= Georgia Southern and Florida Railway =

Southern US railway

Georgia Southern and Florida Railway listed in Sholes' Directory, 1893

The Georgia Southern and Florida Railway , also known as the Suwanee River Route from its crossing of the Suwanee River, was founded in 1885 as the Georgia Southern and Florida Railroad and began operations between Macon, GA and Valdosta, GA in 1889, extending to Palatka, FL in 1890. The railroad went bankrupt by 1891, was reorganized as the Georgia Southern and Florida Railway in 1895, and was controlled by the Southern Railway.

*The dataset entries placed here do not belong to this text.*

/-- A voice goes to PRIME for a phase at a position (R121). A single buffer that already holds the clip ends
PRIME at once (log 21). -/
def primeVoice (v : Nat) (ph : CuePhase) (c : Clip) (pos : Nat) (s : State) : State :=
  let s := withdrawVoice v s
  let vo := (voice s v).primed ph c pos
  match vo.part with
  | none => s
  | some p =>
    if p.dbl then askRun v (setVoice v { vo with nextRun := some pos, resident := none } s)
    else if vo.resident = some (c.id, p) then
      setVoice v { vo with state := ph.voiceState, nextPhase := none } s
    else requestFlash (.voice v) (.read c.addr (2 * min c.len p.capacity)) (setVoice v vo s)

/-- A phase that would end before its first sample: a single buffer that already holds a clip not longer
than the position, or a double-buffered voice with a position not below the clip's length (R121;
log 25). -/
def endsAtOnce (vo : Voice) (c : Clip) (pos : Nat) : Bool :=
  match vo.part with
  | some p => decide (playLen p c ≤ pos) && (p.dbl || vo.resident == some (c.id, p))
  | none => false

/-- The first phase of a list that is present and has something to play (R115, R126). `ex` is the chosen
clip of an exhaust cue, whose loop and release are not played (R118). -/
def pickPhase (s : State) (vo : Voice) (c : Nat) (ex : Option (Option Clip)) :
    List (CuePhase × Nat) → Option (CuePhase × Clip × Nat)
  | [] => none
  | (ph, pos) :: rest =>
    let clip :=
      match ex with
      | none => phaseClip s c ph
      | some chosen => if ph = .attack then chosen else none
    match clip with
    | none => pickPhase s vo c ex rest
    | some cl => if endsAtOnce vo cl pos then pickPhase s vo c ex rest else some (ph, cl, pos)

/-- A voice becomes IDLE and frees its partition; the resident clip and the underrun count stay (R120,
R126, R131). -/
def idleVoice (v : Nat) (s : State) : State :=
  let s := withdrawVoice v s
  setVoice v { resetVoice with resident := (voice s v).resident, underruns := (voice s v).underruns } s

/-- Pop a voice's stack until an entry can be resumed, or the voice becomes IDLE (R126). An entry saved in LOOP or
RELEASE whose cue is now the exhaust cue resumes its chosen clip from the start (log 51). -/
def resumeFrom (v : Nat) : List StackEntry → State → State
  | [], s => idleVoice v s
  | e :: rest, s =>
    let isExhaust := exhaustCue s == some e.cue
    let chosen := if isExhaust then chooseExhaust e.cue s else (none, s)
    let s := chosen.2
    let vo := { voice s v with cue := some e.cue, passes := e.passes, stack := rest, env := 0, envDir := .rising,
                               exhaust := isExhaust }
    let s := setVoice v vo s
    let picked :=
      if isExhaust then pickPhase s vo e.cue (some chosen.1) [(.attack, if e.phase = .attack then e.pos else 0)]
      else pickPhase s vo e.cue none ((e.phase, e.pos) :: e.phase.after.map (fun ph => (ph, 0)))
    match picked with
    | some (ph, c, pos) => primeVoice v ph c pos s
    | none => resumeFrom v rest s

/-- A cue ends on a voice (R126). -/
def cueEnd (v : Nat) (s : State) : State := resumeFrom v (voice s v).stack s

/-- A phase ends on a voice: the next phase present, or the end of the cue; a fading voice becomes IDLE
(R115, R131). Whether the cue plays as the exhaust cue was settled when it began (R118; log 59). -/
def phaseEnd (v : Nat) (s : State) : State :=
  let vo := voice s v
  if vo.fading then idleVoice v s
  else
    match vo.cue, vo.phase with
    | some c, some ph =>
      if vo.exhaust then cueEnd v s
      else
        match pickPhase s vo c none (ph.after.map (fun q => (q, 0))) with
        | some (q, cl, pos) => primeVoice v q cl pos s
        | none => cueEnd v s
    | _, _ => cueEnd v s

/-! ### Starting and pre-empting (R123 to R125) -/

/-- Passes left of a cue that starts (R115). -/
def startPasses (s : State) (c : Nat) (held : Bool) : Nat := if held then 1 else cueByte s c 5

/-- A cue starts or restarts on a voice whose partition in use is set (R123); one with no phase to play ends at once
(R126). -/
def startOn (v c : Nat) (held : Bool) (ex : Option (Option Clip)) (s : State) : State :=
  let vo := { voice s v with cue := some c, passes := startPasses s c held, env := 256, envDir := .steady,
                             exhaust := ex.isSome }
  let s := setVoice v vo s
  match pickPhase s vo c ex [(.attack, 0), (.loop, 0), (.release, 0)] with
  | some (ph, cl, pos) => primeVoice v ph cl pos s
  | none => cueEnd v s

/-- The outcome of the search of R124. -/
inductive VoiceChoice where
  | free (v : Nat)
  | displace (v : Nat)
  | overlapDrop
  | priorityDrop
  deriving DecidableEq, Repr

/-- Step 1 of R124 but for the overlap: IDLE and not disabled. -/
def idleEnabled (s : State) (v : Nat) : Bool := (voice s v).state == .idle && !(voicePartition s v).disabled

/-- Step 2 of R124 but for the overlap: not IDLE, not fading, not disabled, a cue of lower priority. -/
def displaceable (s : State) (c v : Nat) : Bool :=
  let vo := voice s v
  vo.state != .idle && !vo.fading && !(voicePartition s v).disabled
    && (match vo.cue with | some d => cuePriority s d < cuePriority s c | none => false)

/-- The better of two voices to displace: lower priority, then smaller start number (R124). -/
def betterVictim (s : State) (a b : Nat) : Nat :=
  let pa := cuePriority s ((voice s a).cue.getD 0)
  let pb := cuePriority s ((voice s b).cue.getD 0)
  if pb < pa ∨ (pb = pa ∧ (voice s b).startNo.toNat < (voice s a).startNo.toNat) then b else a

/-- The voice a fresh start of a cue takes (R124). -/
def chooseVoice (s : State) (c : Nat) : VoiceChoice :=
  let fits := fun v => !overlapsOther s v (voicePartition s v)
  match (List.range 6).find? (fun v => idleEnabled s v && fits v) with
  | some v => .free v
  | none =>
    match (List.range 6).filter (fun v => displaceable s c v && fits v) with
    | v :: vs => .displace (vs.foldl (betterVictim s) v)
    | [] =>
      if (List.range 6).any (fun v => (idleEnabled s v || displaceable s c v) && !fits v) then .overlapDrop
      else .priorityDrop

/-- The resident clips of other voices in partitions that overlap `p` are removed (R121). -/
def dropResidents (v : Nat) (p : Partition) (s : State) : State :=
  { s with sound := { s.sound with voices := s.sound.voices.mapIdx (fun w vo =>
      match vo.resident with
      | some (_, q) => if w ≠ v ∧ p.overlaps q then { vo with resident := none } else vo
      | none => vo) } }

/-- A displaced cue goes onto its voice's stack when it is resumable (R125). -/
def displacedStack (s : State) (vo : Voice) : List StackEntry :=
  match vo.cue, vo.phase with
  | some d, some ph =>
    if cueResumable s d then ({ cue := d, phase := ph, pos := vo.pos, passes := vo.passes } :: vo.stack).take 2
    else vo.stack
  | _, _ => vo.stack

/-- A cue is started fresh on a voice (R123 case 3). -/
def freshOn (v c : Nat) (held : Bool) (ex : Option (Option Clip)) (stack : List StackEntry) (s : State) : State :=
  let p := voicePartition s v
  let s := dropResidents v p { s with sound := { s.sound with startCounter := s.sound.startCounter + 1 } }
  startOn v c held ex
    (setVoice v { voice s v with startNo := s.sound.startCounter, part := some p, stack := stack } s)

/-- A fresh start: a voice is chosen, or a drop is counted (R123, R124). -/
def freshStart (c : Nat) (held : Bool) (ex : Option (Option Clip)) (s : State) : State :=
  match chooseVoice s c with
  | .free v => freshOn v c held ex [] s
  | .displace v => freshOn v c held ex (displacedStack s (voice s v)) s
  | .overlapDrop => { s with sound := { s.sound with overlapDrops := bump16 s.sound.overlapDrops } }
  | .priorityDrop => { s with sound := { s.sound with priorityDrops := bump16 s.sound.priorityDrops } }

/-- Entries of a cue leave every stack. -/
def unstack (c : Nat) (s : State) : State :=
  { s with sound := { s.sound with voices := s.sound.voices.map (fun vo =>
      { vo with stack := vo.stack.filter (fun e => e.cue != c) }) } }

/-- The start request taken in NORMAL mode for a playable cue (R123). -/
def takeStart (c : Nat) (held : Bool) (ex : Option (Option Clip)) (s : State) : State :=
  match (List.range 6).find? (fun v => (voice s v).plays c) with
  | some v => startOn v c held ex s
  | none => freshStart c held ex (unstack c s)

/-- A start request for a cue (R116, R123): ignored in QUIET (R132) and for a cue that is not playable
(R114). The exhaust cue chooses its clip, and is ignored when it finds none (R118). -/
def startRequest (c : Nat) (held : Bool) (s : State) : State :=
  if s.sound.mode = .quiet || !playable s c then s
  else if exhaustCue s = some c then
    let chosen := chooseExhaust c s
    match chosen.1 with
    | some clip => takeStart c held (some (some clip)) chosen.2
    | none => s
  else takeStart c held none s

/-- A momentary start request for a cue setting that may be none (R117, R118). -/
def momentaryStart (c : Option Nat) (s : State) : State :=
  match c with
  | some c => startRequest c false s
  | none => s

/-- A held trigger of a cue ends (R115, R116, R126); nothing while another trigger still holds the cue
(log 37). A stacked entry of a looping cue goes whichever trigger last started it (log 50). -/
def triggerEnd (c : Nat) (s : State) : State :=
  if cueHeld s c then s
  else
    let looping := isLooping s c
    { s with sound := { s.sound with voices := s.sound.voices.map (fun vo =>
        { vo with
          passes := if vo.state ≠ .idle ∧ vo.cue = some c then 1 else vo.passes
          stack := if looping then vo.stack.filter (fun e => e.cue != c) else vo.stack }) } }

/-! ### Engine modes and the ambient cue (R130 to R133) -/

/-- What makes the engine QUIET (R130). -/
def quietCause (s : State) : Bool :=
  s.supply.state == .parked || s.supply.state == .dark
    || (s.txn.state != .closed && s.txn.target == .bank)
    || s.job != .none || s.sound.dirPending

/-- A half of a fading voice keeps what it holds and awaits nothing more (R131). -/
def Half.faded : Half → Half
  | .filling _ => .empty
  | h => h

/-- A voice begins to fade (R131); one whose envelope is still 0 becomes IDLE at its next envelope step (log 61). -/
def fadeVoice (v : Nat) (s : State) : State :=
  let vo := voice s v
  if vo.state = .idle then setVoice v { vo with stack := [] } s
  else if vo.state = .prime then idleVoice v (setVoice v { vo with stack := [] } s)
  else
    setVoice v { vo with stack := [], envDir := .falling, half0 := vo.half0.faded, half1 := vo.half1.faded,
                         wait := if vo.wait = .none then .none else .starved }
      (withdrawVoice v s)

In 1902, the GS&F purchased the Atlantic, Valdosta and Western Railway that ran from Valdosta, GA to Jacksonville, FL. The GS&F also owned the Macon and Birmingham Railway and the Hawkinsville and Florida Southern Railway, both of which were operated as separate companies; both ended up going bankrupt and being mostly abandoned. The GS&F was eventually acquired by the Norfolk Southern Railway and still operates as a subsidiary. As of November 2012, at least one operating Norfolk Southern locomotive retains GSF reporting marks.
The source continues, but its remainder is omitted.